[Goal of the exercise] Match the word "Instr". Return each line of the data below where it appears.

Segment Start: Data extract

-- ==== Sys2Proof/Machine/Dispatch.lean ====
section
/-! DEFINITION. `execute(ins)` of 30_encoding.md R130: one arm per constructor of `Instr`. -/

namespace Sys2Proof.Machine

def exec (i : Instr) (s : State) : Host.Outcome State Fault Refusal :=
  match i with
  | .clearScreen => Sys2Proof.Machine.execClearScreen s
  | .ret => Sys2Proof.Machine.execReturn s
  | .jump nnn => Sys2Proof.Machine.execJump nnn s
  | .call nnn => Sys2Proof.Machine.execCall nnn s
  | .skipEqImm x nn => Sys2Proof.Machine.execSkipEqImm x nn s
  | .skipNeImm x nn => Sys2Proof.Machine.execSkipNeImm x nn s
  | .skipEqReg x y => Sys2Proof.Machine.execSkipEqReg x y s
  | .loadImm x nn => Sys2Proof.Machine.execLoadImm x nn s
  | .addImm x nn => Sys2Proof.Machine.execAddImm x nn s
  | .assign x y => Sys2Proof.Machine.execAssign x y s
  | .or x y => Sys2Proof.Machine.execOr x y s
  | .and x y => Sys2Proof.Machine.execAnd x y s
  | .xor x y => Sys2Proof.Machine.execXor x y s
  | .add x y => Sys2Proof.Machine.execAdd x y s
  | .sub x y => Sys2Proof.Machine.execSub x y s
  | .shr x y => Sys2Proof.Machine.execShr x y s
  | .subn x y => Sys2Proof.Machine.execSubn x y s
  | .shl x y => Sys2Proof.Machine.execShl x y s
  | .skipNeReg x y => Sys2Proof.Machine.execSkipNeReg x y s
  | .loadAddr nnn => Sys2Proof.Machine.execLoadAddr nnn s
  | .jumpOffset nnn => Sys2Proof.Machine.execJumpOffset nnn s
  | .rand x nn => Sys2Proof.Machine.execRand x nn s
  | .draw x y n => Sys2Proof.Machine.execDraw x y n s
  | .getDelay x => Sys2Proof.Machine.execGetDelay x s
  | .setDelay x => Sys2Proof.Machine.execSetDelay x s
  | .setSound x => Sys2Proof.Machine.execSetSound x s
  | .addAddr x => Sys2Proof.Machine.execAddAddr x s
  | .fontAddr x => Sys2Proof.Machine.execFontAddr x s
  | .bcdStore x => Sys2Proof.Machine.execBcdStore x s
  | .regDump x => Sys2Proof.Machine.execRegDump x s
  | .regLoad x => Sys2Proof.Machine.execRegLoad x s
  | .skipKey x => Sys2Proof.Machine.execSkipKey x s
  | .skipNkey x => Sys2Proof.Machine.execSkipNkey x s
  | .waitKey x => Sys2Proof.Machine.execWaitKey x s

end Sys2Proof.Machine
end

Segment End: Data extract

[Expected answer]
/-! DEFINITION. `execute(ins)` of 30_encoding.md R130: one arm per constructor of `Instr`. -/
def exec (i : Instr) (s : State) : Host.Outcome State Fault Refusal :=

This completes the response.